LOS ANGELES – A former Gardena police lieutenant who alleged in a lawsuit that he was wrongfully fired in 2019 because he is gay and has HIV has reached a settlement in his lawsuit against the city.
Attorneys for Steven Prendergast filed court papers on Aug. 15 with Los Angeles Superior Court Judge Terry Green stating that the case was resolved. No terms were divulged.
Prendergast sued the city in May 2020, alleging sexual orientation discrimination, disability discrimination, medical condition discrimination and failure to prevent discrimination.
Lawyers for the city maintained in their court papers that Prendergast’s allegations were unfounded.
“The city never considered plaintiff’s sexual orientation in any employment decision … as evidenced by plaintiff receiving promotions to the rank of Sergeant in 2006 and to the rank of Lieutenant in 2009 on his first attempt,” the city’s attorneys stated in their court papers.
Prendergast acknowledged that he had a “tremendous amount of comfort and respect” for the city and contrasted the municipality with other agencies throughout the state and country that do not treat members of the gay law enforcement community as well, according to the city’s lawyers’ court papers.
According to the suit, Prendergast began working for the Gardena Police Department in 1995 and received regular promotions. He claimed his colleagues made insensitive remarks regarding gay people, and that he was denied access to his choice of medical care because of his HIV.

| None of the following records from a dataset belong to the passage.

/-- The same round key twice gives the State back (R178). -/
@[simp] theorem addRoundKey_addRoundKey (key m : Mat4) : addRoundKey key (addRoundKey key m) = m :=
  Mat4.ext_get fun r c => by simp

end Sys2Proof

namespace Sys2Proof.Machine

/-- The words of `ADDROUNDKEY` (R178). -/
theorem decode_addroundkey_word :
    ∀ round, round < 16 → decode (BitVec.ofNat 16 (0x2600 + round)) = .ok (.addroundkey round) := by decide

/-- With a key and a round of it, `ADDROUNDKEY` writes the State and responds (R178). -/
theorem exec_addroundkey_of_le_nr {s : State} {round : Nat} (hv : s.kvalid = true) (h : round ≤ s.ksel.nr) :
    exec (.addroundkey round) s = .next ((s.setS (addRoundKey (s.roundKey round) s.S)).respond []) := by
  simp [exec, execAddroundkey, (s.roundError_eq_none_iff round).mpr ⟨hv, h⟩]

/-- The cell `S[r][c]` takes byte `r` of word `4*round + c` (R178). -/
theorem State.addRoundKey_roundKey_get (s : State) (round : Nat) (m : Mat4) (r c : Fin 4) :
    (addRoundKey (s.roundKey round) m).get r c = m.get r c ^^^ (s.word (4 * round + c.val)).byte r := by
  rw [addRoundKey_get, State.roundKey_get]

theorem State.addroundkey_failsWith_noKey {s : State} (hv : s.kvalid = false) (round : Nat) :
    s.FailsWith (.addroundkey round) .noKey :=
  State.failsWith_of_raise (exec_addroundkey_of_roundError (by simp [State.roundError, hv]))

theorem State.addroundkey_failsWith_roundOutOfRange {s : State} {round : Nat} (hv : s.kvalid = true)
    (h : s.ksel.nr < round) : s.FailsWith (.addroundkey round) .roundOutOfRange :=
  State.failsWith_of_raise (exec_addroundkey_of_roundError (by simp [State.roundError_of_nr_lt h, hv]))

/-- An example of `ADDROUNDKEY`: the XOR with the round key takes the one block to the other. -/
theorem State.addroundkey_mapsBlock {s : State} {round : Nat} (hv : s.kvalid = true) (hr : round ≤ s.ksel.nr)
    {a b : BitVec 128} (h : addRoundKey (s.roundKey round) (Mat4.ofBlock (doutByte a)) = Mat4.ofBlock (doutByte b)) :
    s.MapsBlock (.addroundkey round) a b :=
  ⟨_, exec_addroundkey_of_le_nr (s := s.setS _) hv hr, State.answersOk_respond _, h⟩

end Sys2Proof.Machine

namespace Sys2Proof

open Machine

/-- Settles O18: with a key and a round of it `ADDROUNDKEY` writes the State and responds, and otherwise raises; the key it leaves
alone, so done twice it XORs the same round key. -/
theorem addRoundKeyResult : Obligations.AddRoundKeyResult := by
  refine ⟨decode_addroundkey_word, fun s round hv h => ?_, fun s round hv => State.addroundkey_failsWith_noKey hv round,
    fun s round hv h => State.addroundkey_failsWith_roundOutOfRange hv h, exampleKeyState, holdsExampleKey_exampleKeyState,
    State.addroundkey_mapsBlock rfl (by decide) (by decide +kernel),
    State.addroundkey_mapsBlock rfl (by decide) (by decide +kernel)⟩
  exact ⟨_, _, exec_addroundkey_of_le_nr hv h, s.addRoundKey_roundKey_get round s.S, s.sameKey_setS_respond _ _,
    State.answersOk_respond _, s.sameRest_setS_respond _ _, exec_addroundkey_of_le_nr hv h,
    addRoundKey_addRoundKey (s.roundKey round) s.S⟩

end Sys2Proof
end

section
/-! The commands `LDSTATE` and `RDSTATE`: a block into the State and out of it, in column-major order
(spec/44_cipher_engine.md R190, R191, R193). -/

namespace Sys2Proof

/-- The cell `S[r][c]` of the block in `DIN` is `DIN[r + 4*c]` (R191). -/
theorem dinBlock_get (d : BitVec 256) (r c : Fin 4) : (dinBlock d).get r c = dinByte d (r.val + 4 * c.val) :=
  Mat4.get_ofBlock _ r c

end Sys2Proof

namespace Sys2Proof.Machine

theorem decode_ldstate_word : decode 0x3000 = .ok .ldstate := by decide

theorem decode_rdstate_word : decode 0x3100 = .ok .rdstate := by decide

/-- `LDSTATE` writes the State and responds (R191). -/
theorem exec_ldstate (s : State) : exec .ldstate s = .next ((s.setS (dinBlock s.din)).respond []) := rfl

/-- At the port the block loaded is the one presented with the word (R36, R191). -/
theorem perform_ldstate_word (d : BitVec 256) (s : State) :
    perform 0x3000 d s = .next (((s.sample (Pins.command 0x3000 d)).setS (dinBlock d)).respond []) :=
  perform_of_decode_eq_ok decode_ldstate_word d s

/-- `RDSTATE` is one `respond`, of the State's block (R193). -/
theorem exec_rdstate (s : State) : exec .rdstate s = .next (s.respond s.S.block) := rfl

/-- Byte `r + 4*c` of a response that is a State's block is its cell `S[r][c]` (R193). -/
theorem State.respond_block_dout (s : State) (m : Mat4) (r c : Fin 4) :
    doutByte (s.respond m.block).rspData (r.val + 4 * c.val) = m.get r c := by
  have hk : r.val + 4 * c.val < 16 := by omega
  rw [State.respond_dout _ _ hk, Mat4.block_getD m hk, Mat4.blockByte_index]

end Sys2Proof.Machine

namespace Sys2Proof

open Machine

/-- Settles O21: `LDSTATE` writes the block in `DIN` and responds, `RDSTATE` responds the State's block; the cells are those of the
block's column-major order. -/
theorem stateAccessResult : Obligations.StateAccessResult := by
  refine ⟨decode_ldstate_word, decode_rdstate_word, fun s => ⟨?load, ?read⟩,
    fun s => ⟨_, _, perform_ldstate_word _ s, rfl, rfl, rfl, rfl, exec_rdstate _, ?exampleBlock⟩, _, exec_rdstate _, rfl, by decide⟩
  case load => exact ⟨_, exec_ldstate s, dinBlock_get s.din, s.frame_setS_respond _⟩
  case read => exact ⟨_, exec_rdstate s, rfl, rfl, s.respond_block_dout s.S, s.sameArch_respond _, s.sameRest_respond _⟩
  case exampleBlock =>
    rw [State.respond_rspData, State.respond_S, State.setS_S]
    decide +kernel

end Sys2Proof
end

section
/-! The block commands `ENC` and `DEC` in common: with a key one `finishBlock` of the pipeline's result, without one `NoKey`; what
a `finishBlock` leaves and presents (spec/44_cipher_engine.md R196, R200, R205). -/

namespace Sys2Proof.Machine

/-- With a key, `ENC` ends with the forward pipeline's result (R196). -/
theorem exec_enc_of_kvalid {s : State} (hv : s.kvalid = true) :
    exec .enc s = .next (s.finishBlock (encryptBlock s.roundKey s.ksel.nr (dinBlock s.din))) := by
  simp [exec, execEnc, s.keyError_eq_none_iff.mpr hv]

/-- With a key, `DEC` ends with the inverse pipeline's result (R200). -/
theorem exec_dec_of_kvalid {s : State} (hv : s.kvalid = true) :
    exec .dec s = .next (s.finishBlock (decryptBlock s.roundKey s.ksel.nr (dinBlock s.din))) := by
  simp [exec, execDec, s.keyError_eq_none_iff.mpr hv]

theorem State.keyError_of_not_kvalid {s : State} (hv : s.kvalid = false) : s.keyError = some .noKey := by
  simp [State.keyError, hv]

theorem exec_enc_of_not_kvalid {s : State} (hv : s.kvalid = false) : exec .enc s = .next (s.raise .noKey) := by
  simp [exec, execEnc, State.keyError_of_not_kvalid hv]

theorem exec_dec_of_not_kvalid {s : State} (hv : s.kvalid = false) : exec .dec s = .next (s.raise .noKey) := by
  simp [exec, execDec, State.keyError_of_not_kvalid hv]

/-- A pipeline's end presents the bytes of the State it leaves, and touches neither the key nor the rest (R196, R197). -/
theorem State.frame_finishBlock (s : State) (m : Mat4) :
    (s.finishBlock m).Answers .ok (s.finishBlock m).S.blockByte ∧ s.SameKey (s.finishBlock m) ∧
      s.SameRest (s.finishBlock m) :=
  ⟨⟨rfl, rfl, fun _ hk => s.finishBlock_dout m hk⟩, s.sameKey_setS_respond m _, s.sameRest_setS_respond m _⟩

/-- The State of the block a pipeline's end presents is its result (R197). -/
theorem State.ofBlock_finishBlock_dout (s : State) (m : Mat4) : Mat4.ofBlock (doutByte (s.finishBlock m).rspData) = m :=
  Mat4.ext_get fun r c => (Mat4.get_ofBlock _ r c).trans ((s.setS m).respond_block_dout m r c)

/-- A command whose result is a function `f` of the round keys, `Nr` and the block, and which fails with `NoKey` without a key,
responds the same wherever the key and the block are the same (R205). -/
theorem State.SameKey.response_eq_of_blockCommand {i : Instr} {f : (Nat → Mat4) → Nat → Mat4 → Mat4}
    (hok : ∀ {s : State}, s.kvalid = true → exec i s = .next (s.finishBlock (f s.roundKey s.ksel.nr (dinBlock s.din))))
    (herr : ∀ {s : State}, s.kvalid = false → exec i s = .next (s.raise .noKey))
    {s t : State} (hkey : s.SameKey t) (hdin : ∀ k < 16, dinByte t.din k = dinByte s.din k) :
    ∃ s' t', exec i s = .next s' ∧ exec i t = .next t' ∧ t'.rspErr = s'.rspErr ∧ t'.rspData = s'.rspData := by
  obtain ⟨hW, hksel, hkvalid⟩ := hkey
  cases hv : s.kvalid with
  | false => exact ⟨_, _, herr hv, herr (hkvalid.trans hv), rfl, rfl⟩
  | true =>
    have hround : t.roundKey = s.roundKey := funext (State.roundKey_congr hW)
    refine ⟨_, _, hok hv, hok (hkvalid.trans hv), rfl, ?_⟩
    rw [State.finishBlock_rspData, State.finishBlock_rspData, hround, hksel, dinBlock_congr hdin]

end Sys2Proof.Machine

namespace Sys2Proof

open Machine

/-- Settles O44: `ENC` and `DEC` are both functions of the round keys, `Nr` and the block, behind the same check. -/
theorem blockIndependence : Obligations.BlockIndependence := by
  rintro s t i (rfl | rfl) hkey hdin
  · exact hkey.response_eq_of_blockCommand exec_enc_of_kvalid exec_enc_of_not_kvalid hdin
  · exact hkey.response_eq_of_blockCommand exec_dec_of_kvalid exec_dec_of_not_kvalid hdin

end Sys2Proof
end

section
/-! The command `ENC`: the State round by round, its result and its frame, and what it leaves in `S` for the next command
(spec/44_cipher_engine.md R196, R197). -/

namespace Sys2Proof

/-- The State after the stage of round `r` of the forward pipeline, for `r` below `Nr` (R196). -/
def encryptStage (key : Nat → Mat4) (block : Mat4) (r : Nat) : Mat4 := mainStages key r (addRoundKey (key 0) block)

/-- From round 1 on a stage is a main stage on the State after the round before (R196). -/
theorem encryptStage_of_pos (key : Nat → Mat4) (block : Mat4) {r : Nat} (h : 1 ≤ r) :
    encryptStage key block r = mainStage (key r) (encryptStage key block (r - 1)) := by
  obtain ⟨n, rfl⟩ := Nat.exists_eq_add_of_le' h
  rfl

end Sys2Proof

namespace Sys2Proof.Machine

theorem decode_enc_word : decode 0x4000 = .ok .enc := by decide

/-- The old `S` has no influence on `ENC` with a key: it is written over (R196). -/
theorem exec_enc_setS {s : State} (hv : s.kvalid = true) (m : Mat4) : exec .enc (s.setS m) = exec .enc s :=
  (exec_enc_of_kvalid (s := s.setS m) hv).trans (exec_enc_of_kvalid hv).symm

/-- After a pipeline's end, a command that applies the transform `f` leaves `f` of the block presented (R197). -/
theorem State.finishBlock_leavesS {i : Instr} {f : Mat4 → Mat4} (hi : ∀ s, exec i s = .next ((s.setS (f s.S)).respond []))
    (s : State) (m : Mat4) :
    (s.finishBlock m).LeavesS i (f (Mat4.ofBlock (doutByte (s.finishBlock m).rspData))) := by
  rw [State.ofBlock_finishBlock_dout]
  exact ⟨_, hi _, rfl, rfl⟩

/-- After a pipeline's end, `ADDROUNDKEY` of a round of the key adds the round key to the block presented (R197). -/
theorem State.finishBlock_leavesS_addroundkey {s : State} {round : Nat} (hv : s.kvalid = true) (h : round ≤ s.ksel.nr)
    (m : Mat4) :
    (s.finishBlock m).LeavesS (.addroundkey round)
      (addRoundKey (s.roundKey round) (Mat4.ofBlock (doutByte (s.finishBlock m).rspData))) := by
  rw [State.ofBlock_finishBlock_dout]
  exact ⟨_, exec_addroundkey_of_le_nr (s := s.finishBlock m) hv h, rfl, rfl⟩

end Sys2Proof.Machine

namespace Sys2Proof

open Machine

/-- Settles O22: with a key `ENC` ends with the forward pipeline's result, whose final stage follows the State after round `Nr-1`;
without one it raises. -/
theorem encResult : Obligations.EncResult := by
  refine ⟨decode_enc_word, fun s hv => ?_, fun s hv => State.failsWith_of_raise (exec_enc_of_not_kvalid hv),
    exampleKeyState, _, holdsExampleKey_exampleKeyState,
    (perform_of_decode_eq_ok decode_enc_word _ _).trans (exec_enc_of_kvalid rfl), rfl, by decide +kernel⟩
  exact ⟨encryptStage s.roundKey (dinBlock s.din), _, exec_enc_of_kvalid hv, rfl, fun _ h _ => encryptStage_of_pos _ _ h, rfl,
    s.frame_finishBlock _⟩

In May 2019, Prendergast attended National Police Week in Washington, D.C., to celebrate the life of a fallen Gardena police officer, but when he returned, he was falsely accused of inappropriately touching two subordinate police officers who also went to the event, the suit alleged.
Numerous Gardena police officers were present and none recalled seeing him touch anyone in an unseemly way, according to Prendergast’s court papers.
“Instead, because Lt. Prendergast is homosexual and has been diagnosed with HIV, the city wrongfully terminated his employment,” the suit alleged.
An investigation conducted by Chief Michael Saffell into the allegations against Prendergast “was a farce that was intended solely to give the city the pretextual reason to terminate Lt. Prendergast,” according to the suit, which also alleged that Gardena officers who were not gay and admitted to committing a battery against their colleagues were not fired.